KOBO "Best of the Year"

From the creator of the seminal documentary of the same name, an Oscar finalist, the definitive history of the successful battle to halt the AIDS epidemic, and the powerful, heroic stories of the gay activists who refused to die without a fight.

Shortly after David France arrived in New York in 1978, the newspaper articles announcing a new cancer specific to gay men seemed more a jab at his new community than a genuine warning. Just three years later, he was reporting on the first signs of what would become an epidemic.

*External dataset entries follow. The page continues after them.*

-- ==== Sys2Proof/Machine/Idle.lean ====
section
/-! DEFINITION. Machine/Idle.lean: cycles that pass for a hive, and what one cycle without a command does (R396, R397,
R476, R481; log entry 1). -/

namespace Sys2Proof.Machine

/-- Counts on their way after n cycles more: those that remain (R83). -/
def ageLate (n : Nat) (l : List Landing) : List Landing :=
  (l.map fun x => { x with left := x.left - n }).filter fun x => x.left != 0

/-- n cycles pass for the program that runs on a hive, `wait` of them wait cycles (R476, R481). -/
def hiveCycles (h : HiveId) (n wait : Nat) (s : State) : State :=
  match (s.hv h).run with
  | none => s
  | some p =>
    let s := updHive h (fun hv => { hv with
      late := ageLate n hv.late, run := some { p with tr := { p.tr with cyc := p.tr.cyc + n, wait := p.tr.wait + wait } } }) s
    let s := cntHive h 0 n s
    let s := if p.lent then cntHive h 1 n s else s
    match s.job? p.slot with
    | none => s
    | some j =>
      let s := cntCol j.col 0 n s
      if p.lent then cntCol j.col 6 n s else s

/-- Change the program that runs on a hive. -/
def updRun (h : HiveId) (f : Prog → Prog) (s : State) : State := updHive h (fun hv => { hv with run := hv.run.map f }) s

/-- Bytes 16 to 30 of a STEP record (Table 22.3). -/
def stepTail (p : Prog) : List Byte :=
  leBytes 3 p.pc.toNat ++ [p.layer] ++ leBytes 2 p.tr.cyc ++ leBytes 2 p.tr.wait ++ leBytes 4 p.tr.slabs ++ leBytes 2 p.tr.replays ++
  [BitVec.ofNat 8 (min p.tr.tol 255)]

/-- The STEP record of a yield point that ends a step with at least one cycle that is no wait cycle, or of a program's end
(R481). -/
def stepRecord (h : HiveId) (code : Nat) (s : State) : State :=
  match (s.hv h).run with
  | none => s
  | some p =>
    if p.tr.wait < p.tr.cyc || code == 4 then updRun h (fun p => { p with tr := {} }) (glassHive 1 h p.slot code (stepTail p) s) else s

/-- The dancer passes or stops at a yield point: a new dance step begins (R134, R206 to R208). -/
def yieldPoint (h : HiveId) (code : Nat) (s : State) : State :=
  updRun h (fun p => { p with stepCycles := 0, stN := 0, stP := 0 }) (stepRecord h code s)

/-- A unit of c cycles is issued; a yield point falls before it where the step would pass 432 cycles (R207). -/
def spendUnit (h : HiveId) (c : Nat) (s : State) : State :=
  let due := match (s.hv h).run with
    | some p => decide (432 < p.stepCycles + c)
    | none => false
  let s := if due then yieldPoint h 2 s else s
  updRun h (fun p => { p with stepCycles := p.stepCycles + c }) (hiveCycles h c 0 s)

/-- w wait cycles pass for one program, all of them one yield point (R206). -/
def waitFor (h : HiveId) (w : Nat) (s : State) : State := if w = 0 then s else hiveCycles h w w (yieldPoint h 0 s)

/-- The program that runs on a hive has a comb that waits for the rail (R137): it stands inside a pass. -/
def State.combHeld (s : State) (h : HiveId) : Bool :=
  match (s.hv h).run with
  | some p => p.stuck
  | none => false

/-- One cycle passes for every program that runs: a wait cycle, which is a yield point (R206), but for one whose comb waits
for its rail (R138). -/
def waitCycles : List HiveId → State → State
  | [], s => s
  | h :: r, s => waitCycles r (if s.combHeld h then hiveCycles h 1 0 s else hiveCycles h 1 1 (yieldPoint h 0 s))

/-- Counts of a second. -/
def tbSecond : Nat := 1500000000

/-- Corrections a second that the slew asks for: holds while the timebase is ahead, skips while it is behind (R397). -/
def TbSt.slewRate (t : TbSt) : Int := if t.slew = 0 then 0 else if 0 < t.slew then -150000 else 150000

/-- The slew one cycle on: a count of it is gone for each correction that it has asked for (R397, R400). -/
def slewCycle (t : TbSt) : TbSt :=
  if t.slew = 0 then t
  else if t.slewPhase + 150000 < tbSecond then { t with slewPhase := t.slewPhase + 150000 }
  else { t with slewPhase := t.slewPhase + 150000 - tbSecond, slew := t.slew - (if 0 < t.slew then 1 else -1) }

/-- TB_SUB one cycle on (R397): it advances by 1, by 2 in the cycle of a skip and not in that of a hold. Trim and slew ask for
corrections a second, which are spread evenly: one is due whenever 1,500,000,000 parts have built up (log entry 82). The
rollover is a row of its own. -/
def tbCycle (t : TbSt) : TbSt :=
  if tbSecond ≤ t.sub + 1 then t
  else
    let p := t.phase + t.ftrim + t.slewRate
    let t := slewCycle t
    if p ≤ -(tbSecond : Int) then { t with phase := p + tbSecond }
    else if (tbSecond : Int) ≤ p ∧ t.sub + 2 < tbSecond then { t with phase := p - tbSecond, sub := t.sub + 2 }
    else { t with phase := p, sub := t.sub + 1 }

/-- What was detected in a cycle is not of the next one (R13, R321). -/
def cycleOver (s : State) : State :=
  { s with
    jobs := s.jobs.map fun j => { j with endNow := false }
    ports := s.ports.map fun p => { p with lossNow := false } }

/-- One cycle in which no command comes: the timebase counts, the transmit arbiter sends a TLP, and every running program
waits. -/
def idleCycle (s : State) : State :=
  let s := unthrottle (arbitrate (cycleOver { s with tb := tbCycle s.tb }))
  if allHives.all (fun h => (s.hv h).run.isNone) then s else waitCycles allHives s

end Sys2Proof.Machine
end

Intimately reported, suspenseful, devastating, and finally, inspiring, this is the story of the men and women who watched their friends and lovers fall, ignored by public officials, religious leaders, and the nation at large. Confronted with shame and hatred, they chose to fight, starting protests, rallying a diverse community that had just begun to taste liberation in order to demand their right to live. We witness the founding of ACT UP and TAG (Treatment Action Group), the rise of an underground drug market in opposition to the prohibitively expensive (and sometimes toxic) AZT, and the gradual movement toward a lifesaving medical breakthrough. Throughout, France's unparalleled access to this community immerses us in the lives of extraordinary characters, including the closeted Wall Street trader turned activist; the prominent NIH immunologist with a contentious but enduring relationship with ACT UP; the French high school dropout who finds purpose battling pharmaceutical giants in New York; and the South African physician who helped establish the first officially recognized buyers' club at the height of the epidemic.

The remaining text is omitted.